[Stored items]
▬▬▬

-- ==== Sys2Proof/Machine/Regions.lean ====
section
/-!
DEFINITION. Speculative groups resolved (R231–R235), cores reset and gated (R387, R432, R449), regions
stopped, deleted, switched, put to sleep and rejoined (R52, R77–R79, R385–R388, R424, R448–R451).
-/
namespace Sys2Proof.Machine
open Sys2Proof

/-! ### Resolution of a group on one core (R232–R235) -/

def thAll (f : Thread → Thread) (c : Core) : Core := { c with threads := tmap (fun _ t => f t) c.threads }

/-- A table's entries written over another table's. -/
def tmerge {α : Type} (t u : Tab α) : Tab α := u.foldl (fun t e => tset t e.1 e.2) t

/-- A row that still stands as it was when its parity failed is marked (R177, R229). -/
def markFailed (l : Tab TileRow) (e : Nat × TileRow) : Tab TileRow :=
  if tget ⟨0, false, false, false⟩ l e.1 = { e.2 with spec := false } then tset l e.1 { e.2 with spec := false, poison := true } else l

/-- A thread's part of a commit, its shadows left (R232). -/
def commitThread (t : Thread) : Thread :=
  let d := deferredOf t
  { t with
    p := tmerge t.p t.pSpec
    pSpec := []
    v := tmerge t.v t.vSpec
    vSpec := []
    rows := d.parity.foldl markFailed (tmap (fun _ x => { x with spec := false }) t.rows)
    fpFlags := t.fpFlags ||| d.flags
    sr := d.sr.getD t.sr
    deferred := none
    deferredFault := match d.fault with | some f => some f | none => t.deferredFault
    acvt := t.acvt.map fun j => { j with spec := false } }

/-- A thread's part of a discard, its shadows left (R233). -/
def discardThread (t : Thread) : Thread :=
  let t := { t with pSpec := [], vSpec := [], rows := t.rows.filter fun e => !e.2.spec, deferred := none }
  match t.acvt with
  | some j => if j.spec then advPc 4 { t with acvt := none, run := .ready } else t
  | none => t

/-- Numbers of a thread's shadow accumulators. -/
def shadowsOf (t : Thread) : List Nat := (List.range 4).filter fun a => t.accSpec.any fun e => decide (e.1 / 16 = a)

/-- Shadows of a core, as keys 4 × thread + accumulator. -/
def shadowKeys (c : Core) : List Nat :=
  (List.range 4).flatMap fun i => (shadowsOf (thOf c (Fin.ofNat 4 i))).map fun a => 4 * i + a

/-- The binding ends when no shadow is left to resolve (R234). -/
def endBinding (c : Core) : Core := if c.resolving.isEmpty then { c with group := none } else c

def unspecJob (j : Option MmaJob) : Option MmaJob := j.map fun j => { j with spec := false }

/-- Commit at D+128 (R232). -/
def commitCore (c : Core) : Core :=
  endBinding { thAll commitThread c with
    specMark := []
    stores := c.stores.map fun e => { e with spec := false }
    mmaRun := unspecJob c.mmaRun
    mmaWait := unspecJob c.mmaWait
    resolving := (shadowKeys c).map fun k => (k, true) }

/-- A thread whose speculative `MMA` is dropped no longer waits for it. -/
def dropMma (j : Option MmaJob) (c : Core) : Core :=
  match j with
  | some j =>
    if j.spec ∧ j.blocks ∧ (thOf c j.thread).run = .waiting .mma then setTh c j.thread (advPc 4 { thOf c j.thread with run := .ready })
    else c
  | none => c

def keepJob (j : Option MmaJob) : Option MmaJob := j.filter fun j => !j.spec

/-- Marked words read 0 and carry no mark; speculative stores never leave (R233). -/
def discardWords (c : Core) : Core :=
  { c with
    mem := c.specMark.foldl (fun m w => mzero m (8 * w) (8 * w + 8)) c.mem
    poison := c.poison.filter fun w => !c.specMark.contains w
    specMark := []
    stores := c.stores.filter fun e => !e.spec }

/-- Discard at D+128 (R233), its shadows left. -/
def discardCore (c : Core) : Core :=
  let c := dropMma c.mmaRun (dropMma c.mmaWait c)
  endBinding { thAll discardThread (discardWords c) with
    mmaRun := keepJob c.mmaRun
    mmaWait := keepJob c.mmaWait
    resolving := (shadowKeys c).map fun k => (k, false) }

/-- Shadow accumulator `a` of thread `i` resolves (R234). -/
def resolveShadow (i : Fin 4) (a : Nat) (commit : Bool) (c : Core) : Core :=
  let t := thOf c i
  let mine := t.accSpec.filter fun e => decide (e.1 / 16 = a)
  let t := { t with acc := if commit then tmerge t.acc mine else t.acc, accSpec := dropAcc t.accSpec a }
  endBinding { setTh c i t with passed := [], resolving := c.resolving.filter fun e => decide (e.1 ≠ 4 * i.val + a) }

/-- Everything speculative of a core is dropped at once (R235). -/
def dropSpec (c : Core) : Core :=
  { thAll (fun t => { t with accSpec := [] }) (discardCore c) with resolving := [], group := none }

/-- Groups bound to cores of a region. -/
def groupsOf (s : State) (r : RegionId) : List (BitVec 8) :=
  ((regionCores s r).filterMap fun c => if (coreOf s c).resolving.isEmpty then (coreOf s c).group else none).eraseDups

/-- A run of a group of a region. -/
def ofGroup (r : RegionId) (g : BitVec 8) (x : StreamCmd) : Bool :=
  decide (x.region = r) && dGroupEn x.desc && decide (dGroup x.desc = g.toNat)

/-- A flit of a committed group, on its way or kept in a held tail write, lands unmarked (R232). -/
def ordinaryFlit (r : RegionId) (g : BitVec 8) (f : Flit) : Flit :=
  if f.region = some r ∧ f.group = some g then { f with group := none } else f

/-- Streams of a committed group go on as ordinary ones; what they have sent and has not landed lands unmarked
(R232). -/
def commitStreams (r : RegionId) (g : BitVec 8) (s : State) : State :=
  let f := fun x : StreamRun => if ofGroup r g x.cmd then { x with committed := true } else x
  let fl := List.map (ordinaryFlit r g)
  { s with
    engines := tmap (fun _ e => { e with run := e.run.map f, ahead := e.ahead.map f, draining := e.draining.map f }) s.engines
    cores := tmap (fun _ c => { c with
      inbox := fl c.inbox, landing := c.landing.map fun m => { m with kept := fl m.kept } }) s.cores
    routers := tmap (fun _ x => { x with inputs := tmap (fun _ => fl) x.inputs }) s.routers
    shoreIn := tmap (fun _ => fl) s.shoreIn
    shoreOut := tmap (fun _ => fl) s.shoreOut }

/-- Streams of a discarded group are cancelled and its staging released (R233); one that an earlier Dawn
committed is an ordinary stream (R232). -/
def discardStreams (r : RegionId) (g : BitVec 8) (s : State) : State :=
  let mine := fun x : StreamRun => ofGroup r g x.cmd && !x.committed
  let s := cancelRuns mine (ofGroup r g) s
  { s with engines := tmap (fun _ e => { e with draining := e.draining.filter fun x => !mine x }) s.engines }

def regionIds (s : State) : List RegionId := s.regions.map fun e => Fin.ofNat 256 e.1

def coresIn (s : State) (r : RegionId) (f : CoreId → State → State) : State :=
  (regionCores s r).foldl (fun s c => f c s) s

/-- The tile parity and dropped-poison records of a committed group are logged and counted (R160, R177, R229; log 187). -/
def logFailedRows (core : CoreId) (s : State) : State :=
  ([0, 1, 2, 3] : List (Fin 4)).foldl (fun s i =>
    let d := deferredOf (thread s ⟨core, i⟩)
    let s := d.parity.foldl (fun s e => logParity ⟨core, i⟩ e.1 s) s
    d.dropped.foldl (fun s pc => logCore core i 0x21 (pc.setWidth 64) s) s) s

/-- One group of a region resolves at D+128 under its confirmation bit. -/
def resolveGroup (r : RegionId) (s : State) (g : BitVec 8) : State :=
  let commit := bit (regOf s r).sampledMask g.toNat
  let s := coresIn s r fun c s =>
    if (coreOf s c).group = some g then
      if commit then modCore (logFailedRows c s) c commitCore else modCore s c discardCore
    else s
  let s := count s (ctrRegion r.val (if commit then 1 else 2)) 1
  if commit then commitStreams r g s else discardStreams r g s

/-! ### Cores -/

def eachThread (core : CoreId) (f : Hart → State → State) (s : State) : State :=
  ([0, 1, 2, 3] : List (Fin 4)).foldl (fun s i => f ⟨core, i⟩ s) s

/-- A core in Night or reset loses its speculative state, threads, queues and landings (R235, R449). -/
def clearedCore (c : Core) : Core :=
  let c := dropSpec c
  { c with
    threads := []
    stores := []
    rot := 0
    trapBase := 0xFFFC0
    inj := []
    moverQ := []
    outstanding := []
    moving := none
    inbox := []
    landing := []
    mmaRun := none
    mmaWait := none }

/-- Notice queues emptied, hold counters reset (R295, R300, R308). -/
def emptyQueues (c : Core) : Core := { c with notices := [], holdCtr := [], portHold := [] }

/-- Local memory and code space zero, without marks (R387). -/
def zeroedCore (c : Core) : Core := { c with mem := [], poison := [], code := [], codePoison := [] }

/-- A core reset and zeroed (R387 step 4, R388). -/
def resetZero (core : CoreId) (s : State) : State :=
  modCore s core fun c => { emptyQueues (zeroedCore (clearedCore c)) with released := false, night := none, selfTest := none }

/-! ### Boot images as they stand in bulk memory (R393) -/

/-- One image table entry. -/
structure BootImage where
  addr : Nat
  len : Nat
  code : Nat
  zero : Nat
  digest : List Byte
  deriving DecidableEq, Repr

structure BootHeader where
  images : Nat
  blocks : Nat
  imageTable : Nat
  blockTable : Nat
  coreMap : Nat
  deriving DecidableEq, Repr

def bootHeader (s : State) (a : Nat) : BootHeader :=
  ⟨bulkNat s a 2, bulkNat s (a + 2) 2, bulkNat s (a + 8) 8, bulkNat s (a + 16) 8, bulkNat s (a + 24) 8⟩

def bootImageAt (s : State) (h : BootHeader) (i : Nat) : BootImage :=
  let a := h.imageTable + 64 * i
  ⟨bulkNat s a 8, bulkNat s (a + 8) 4, bulkNat s (a + 12) 2, bulkNat s (a + 14) 2, bulkRead s (a + 16) 48⟩

def bootBlockAt (s : State) (h : BootHeader) (j : Nat) : BootBlock :=
  let w := fun i => bytes64 (bulkRead s (h.blockTable + 64 * j + 8 * i) 8)
  ⟨w 0, w 1, w 2, w 3, w 4⟩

▬▬▬

TASK ▸ Write down, word for word, the lines above from the one containing "(R235, R449). -/" through the one containing "marks (R387). -/", both ends included.

RESPONSE BOX ▸
/-- A core in Night or reset loses its speculative state, threads, queues and landings (R235, R449). -/
def clearedCore (c : Core) : Core :=
  let c := dropSpec c
  { c with
    threads := []
    stores := []
    rot := 0
    trapBase := 0xFFFC0
    inj := []
    moverQ := []
    outstanding := []
    moving := none
    inbox := []
    landing := []
    mmaRun := none
    mmaWait := none }

/-- Notice queues emptied, hold counters reset (R295, R300, R308). -/
def emptyQueues (c : Core) : Core := { c with notices := [], holdCtr := [], portHold := [] }

/-- Local memory and code space zero, without marks (R387). -/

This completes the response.